Although the total of Congressional earmarks for military basic research will fall in 2006, relative to 2005, earmarks have exploded in recent years in one particular area -- medical research sponsored by the Army. That category of spending more than doubled from 2003 to 2006, rising from $224.6-million to $469.1-million, according to an analysis by The Chronicle. And the number of earmarked projects more than tripled, from 63 to 204.

Some of the spending in that category goes to study conditions, such as breast cancer and diabetes, that are not limited to the battlefield or the military. Other projects seem exotic. Under the bill, the University of Alaska at Fairbanks would get $2.6-million for a project titled "Hibernation Genomics." Researchers there want to find ways to put human beings into a state similiar to hibernation, slowing down their metabolisms and keeping them alive long enough to give doctors additional time to treat their injuries or illnesses.

Other topics that continued to generate many earmarked projects included nanotechnology. Northwestern University would receive $1-million, under the legislation, for its Institute of Bioengineering and Nanoscience in Advanced Medicine. Another category was research to protect against chemical and biological attacks by terrorists. Within those funds, Boise State University would get $1-million for a project to tag DNA in blood samples, to avoid accidental or deliberate contamination.

Even with the 1 percent, across-the-board cut approved by Congress, the 2006 fiscal year may shape up as a record year for research earmarks across the entire federal budget, with a total of more than $2-billion, according to a preliminary analysis by the American Association for the Advancement of Science. The association does not distinguish among earmarks for colleges and for other kinds of recipients.
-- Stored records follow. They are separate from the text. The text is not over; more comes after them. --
/-- spec/95 M20, its index registers. -/
theorem test_encode :
    stagedIdx (.encode 0) { idle with wlCount := 2048#12, sklen := sklens 32 } = List.replicate 23 0 ++ [102] := by
  decide +kernel
/-- spec/95 L1.3: a 2047-word list, and a 31-byte entropy. -/
theorem test_encode_errors :
    raises (.encode 0) { idle with wlCount := 2047#12, sklen := sklens 32 } = some (.wordlistLength, 0#32) ∧
    raises (.encode 0) { idle with wlCount := 2048#12, sklen := sklens 31 } = some (.entropyLength, 0#32) := by
  decide +kernel

/-- spec/95 M8, with a nonzero byte that the packing clears. -/
theorem test_idx2bits :
    (after .idx2bits (withBytes { idle with idx := idle.idx.set 23 102#16 } 0x221 [5#8])).map
      (fun t => (t.bitalen, readBytes t 0x200 34)) = some (264#10, zeros 32 ++ [0x66#8, 0#8]) := by decide +kernel
/-- spec/95, program 3: index 5 out of range. -/
theorem test_idx2bits_range :
    raises .idx2bits { idle with idx := idle.idx.set 5 4000#16 } = some (.encodingRange, 5#32) := by decide +kernel

/-- spec/95 M12. -/
theorem test_bits2ent :
    stagedSlot 0 (.bits2ent 3) (withBytes { idle with bitalen := 264#10 } 0x200 (entropyE ++ [0x6B#8])) =
      some (3, entropyE ++ zeros 32) := by decide +kernel
/-- spec/95 M11, M13. -/
theorem test_bits2ent_errors :
    raises (.bits2ent 3) (withBytes { idle with bitalen := 264#10 } 0x200 (entropyE ++ [0x6A#8])) =
      some (.checksumMismatch, 0#32) ∧
    raises (.bits2ent 3) { idle with bitalen := 265#10 } = some (.mnemonicBitLength, 0#32) := by decide +kernel

/-- spec/95 L1.3 and M21: 23 and 25 words. -/
theorem test_decode_count :
    raises (.decode 1) { idle with wlCount := 2048#12, mnCount := 23#5 } = some (.mnemonicLength, 0#32) ∧
    raises (.words2idx) { idle with wlCount := 2048#12, mnCount := 25#5 } = some (.mnemonicLength, 0#32) := by
  decide +kernel

/-- spec/95 P1. -/
theorem test_prf :
    stagedSlot 0 (.prf 2 1) idle = some (2, beBytes 64
      0x78ab390633ca670354a7fb4552e716bcc07bda760818b36ea1f84a8271e2e958cec907b9f53c62ad0892ced88659613d7ca521a5b4c921e8a8e9b18c53efed7d) := by
  decide +kernel
/-- spec/95 L2.4, errors. -/
theorem test_prf_errors :
    raises (.prf 4 4) { idle with sklen := sklens 65 } = some (.bufferCapacity, 0#32) ∧
    raises (.prf 4 4) { idle with msglen := 300#9 } = some (.bufferCapacity, 0#32) := by decide +kernel

/-- spec/95 L1.1: the master seed. -/
theorem test_dmaster :
    stagedSlot 0 (.dmaster 1 0) (withBytes { idle with sklen := sklens 32 } 0x400 entropyE) = some (1, beBytes 64
      0x4f9045c1d0def3806c8944efb34b85526c63732c262ef4edf88948e356ed405ac500113725f4d799efd120893b8cd1ffbe80ef780b165169e1b2a7da8db54621) := by
  decide +kernel
/-- spec/95 L2.5, errors: the entropy's length is checked first. -/
theorem test_dmaster_errors :
    raises (.dmaster 1 0) { idle with sklen := sklens 64, msglen := 257#9 } = some (.entropyLength, 0#32) ∧
    raises (.dmaster 1 0) { idle with sklen := sklens 32, msglen := 257#9 } = some (.bufferCapacity, 0#32) := by
  decide +kernel

/-- The master seed of spec/95 L1.1. -/
def masterM : Bytes := beBytes 64
  0x4f9045c1d0def3806c8944efb34b85526c63732c262ef4edf88948e356ed405ac500113725f4d799efd120893b8cd1ffbe80ef780b165169e1b2a7da8db54621

/-- spec/95 L2.5: DACCT's second output, in the slot after dst. -/
theorem test_dacct :
    stagedSlot 2 (.dacct 2 1) (withBytes { idle with sklen := sklens 64 } 0x440 masterM) = some (3, beBytes 64
      0xb1ebc633a935289425b96ce9d746eb1db77e0a695b17e707c2bac6250507c1db688ca2787e9175f907f350d7ed5d2372759708de7a267fa76fdbfaf3d9a66f1d) := by
  decide +kernel
/-- spec/95 L2.5, errors. -/
theorem test_dacct_errors : raises (.dacct 2 1) { idle with sklen := sklens 32 } = some (.masterSeedLength, 0#32) := by
  decide +kernel

/-- spec/95 L2.5: DPRROOT. -/
theorem test_dprroot :
    stagedSlot 0 (.dprroot 7 1) (withBytes { idle with sklen := sklens 64 } 0x440 masterM) = some (7, beBytes 64
      0x9736259703c7fca47fa91b97577b8d8c0b8a053b52f56dc81b1fc6b94aa83b412d2a40eb7f76f2a00600b4ccdedb080be7b1864a584bfaaebbb7d258656add5f) := by
  decide +kernel
/-- spec/95 L2.5, errors. -/
theorem test_dprroot_63 : raises (.dprroot 7 1) { idle with sklen := sklens 63 } = some (.masterSeedLength, 0#32) := by
  decide +kernel

/-- spec/95 L1.4: DPRAND at the last index. -/
theorem test_dprand :
    stagedSlot 0 (.dprand 8 7) (withBytes { idle with sklen := sklens 64, arg := 0xFFFFFFFF#32 } 0x5C0 (beBytes 64
      0x9736259703c7fca47fa91b97577b8d8c0b8a053b52f56dc81b1fc6b94aa83b412d2a40eb7f76f2a00600b4ccdedb080be7b1864a584bfaaebbb7d258656add5f)) =
      some (8, beBytes 64
      0x82fbf2e0975c6e483658a0b98b2b36878e661f91c499ec8496255b6e24321c752016d8df606dfd7ed77512b194919c5b8bd8fc6fa8cb9f2d4b826c390346cdf8) := by
  decide +kernel
/-- spec/95 L2.5, errors. -/
theorem test_dprand_32 : raises (.dprand 8 7) { idle with sklen := sklens 32 } = some (.seedLength, 0#32) := by
  decide +kernel

/-- spec/95 L2.6: the third answer is bytes. -/
theorem test_genent_ok :
    nextWith (step { issued 0x540#32 idle with attempts := 3, rngPending := true, env := [.rng (.ok (Vector.replicate 32 9#8))] })
      (fun t => t.staged == some (.writes [.sk 5 (List.replicate 32 9#8 ++ zeros 32), .sklen 5 32#7]) && !t.rngPending) =
      true := by decide +kernel
/-- spec/95 L2.6: the third answer fails. -/
theorem test_genent_fails :
    nextWith (step { issued 0x540#32 idle with attempts := 3, rngPending := true, env := [.rng (.short 31)] })
      (fun t => t.staged == some (.error .entropyGeneration 3#32)) = true := by decide +kernel

/-- R116: 16 slots with their lengths, MSG, BITA, BITB with theirs, 24 index registers, 24 words, and three more. -/
theorem test_zeroize :
    nextWith (exec .zeroize idle) (fun t =>
      match t.staged with
      | some (.writes ws) =>
        ws.length == 89 && ws.contains (.sk 15 (zeros 64)) && ws.contains (.mn 23 (zeros 32)) &&
          ws.contains (.arg 0#32) && ws.contains (.eqFlag false)
      | _ => false) = true := by decide +kernel

/-! ### Port -/

/-- spec/95 X9, X12, X13. -/
theorem test_port_writes :
    (readBytes (memWrite idle 0x100#17 0x44332211#32) 0x100 4, (memWrite idle 0x020#17 0x301#32).msglen,
      byteAt (memWrite idle 0x800#17 0xE7#32) 0x800) = ([0x11#8, 0x22#8, 0x33#8, 0x44#8], 257#9, 7#8) := by
  decide +kernel
/-- spec/95 X10, X11, X17. -/
theorem test_port_answers :
    memRead idle 0x002#17 = some (.readError 0#32) ∧ memRead idle 0x030#17 = some (.readError 0#32) ∧
    (memWrite idle 0x000#17 5#32).resp = some .writeOkay ∧ memRead idle 0x000#17 = some (.readOkay 0x41495031#32) := by
  decide +kernel
/-- spec/95 X14, X15. -/
theorem test_port_busy :
    statusWord (memWrite (issued 0#32 idle) 0x010#17 1#32) = 0x11#32 ∧
    (memWrite (issued 0#32 idle) 0x010#17 1#32).cmd = 0#32 ∧
    statusWord (memWrite (issued 0#32 idle) 0x020#17 5#32) = 0x21#32 ∧
    (memWrite (issued 0#32 idle) 0x020#17 5#32).msglen = 0#9 := by decide +kernel
/-- spec/95 X16. -/
theorem test_port_irq :
    irq (memWrite { idle with done := true } 0x004#17 1#32) = true ∧
    irq (memWrite { idle with done := true, irqen := true } 0x00C#17 1#32) = false := by decide +kernel
/-- spec/95 L1.2 and R71: "account" as a word entry. -/
theorem test_ldword :
    HostLine.accesses (.ldword 0x10180#17 "account") =
      [.write 0x10180#17 4 0x63636107#32, .write 0x10184#17 4 0x746e756f#32] := by decide +kernel

/-! ### Witnesses: states and operands that meet each statement's hypotheses -/

/-- DecodeReadsBackEncode: DACCT at its last destination, and the widest AUX. -/
theorem witness_wellFormed : WellFormed (.dacct 11 15) ∧ WellFormed (.checksum 511#9) := by decide

/-- EncodeReadsBackDecode. -/
theorem witness_decodes : decode 0xFB32#32 = .ok (.dacct 11 15) := by decide

/-- IllegalWordsRaise: a busy engine with a word in flight, and each clause's word. -/
theorem witness_illegal_words :
    (issued 0x04#32 idle).busy = true ∧ (issued 0x04#32 idle).staged = none ∧
    (issued 0x04#32 idle).inflight = some 0x04#32 ∧ (∀ r ∈ opcodeTable, 0x04#32 &&& 0xFF#32 ≠ r.1) ∧
    ((0x21#32, 0xFFFFFFFF#32) ∈ opcodeTable ∧ 0x121#32 &&& 0xFF#32 = 0x21#32 ∧ 0x121#32 &&& 0xFFFFFFFF#32 ≠ 0x21#32) ∧
    (0xFC32#32 &&& 0xFFFF00FF#32 = 0x32#32 ∧ 11 < (0xFC32#32 >>> 8 &&& 0xF#32).toNat) :=
  ⟨rfl, rfl, rfl, by simp [opcodeTable], by decide +kernel, by decide +kernel⟩

/-- StepRunsTheDecodedCommand: a command to execute or to complete, with no event listed. -/
theorem witness_step_runs :
    (issued 0x7834#32 idle).busy = true ∧ (issued 0x7834#32 idle).staged = none ∧
    (issued 0x7834#32 idle).inflight = some 0x7834#32 ∧ decode 0x7834#32 = .ok (.dprand 8 7) ∧
    (issued 0x7834#32 idle).env = [] ∧ (issued 0x7834#32 idle).rngPending = false ∧
    (stage [] (issued 0#32 idle)).staged = some (.writes []) := by decide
Nor does its total include earmarks going to colleges for purposes other than research.

The defense spending bill also would provide $10.3-million for the National Defense Education Program, which provides scholarships for American citizens to study science and mathematics at the graduate and undergraduate level in fields relevant to national security. The appropriation would expand a $2.5-million pilot program that began in 2005 and was called Science, Mathematics, and Research for Transformation, or Smart. The pilot financed 30 scholarships and fellowships, and the appropriation for 2006 is expected to support at least double that number (The Chronicle, May 13).

Jeffrey Selingo contributed to this article.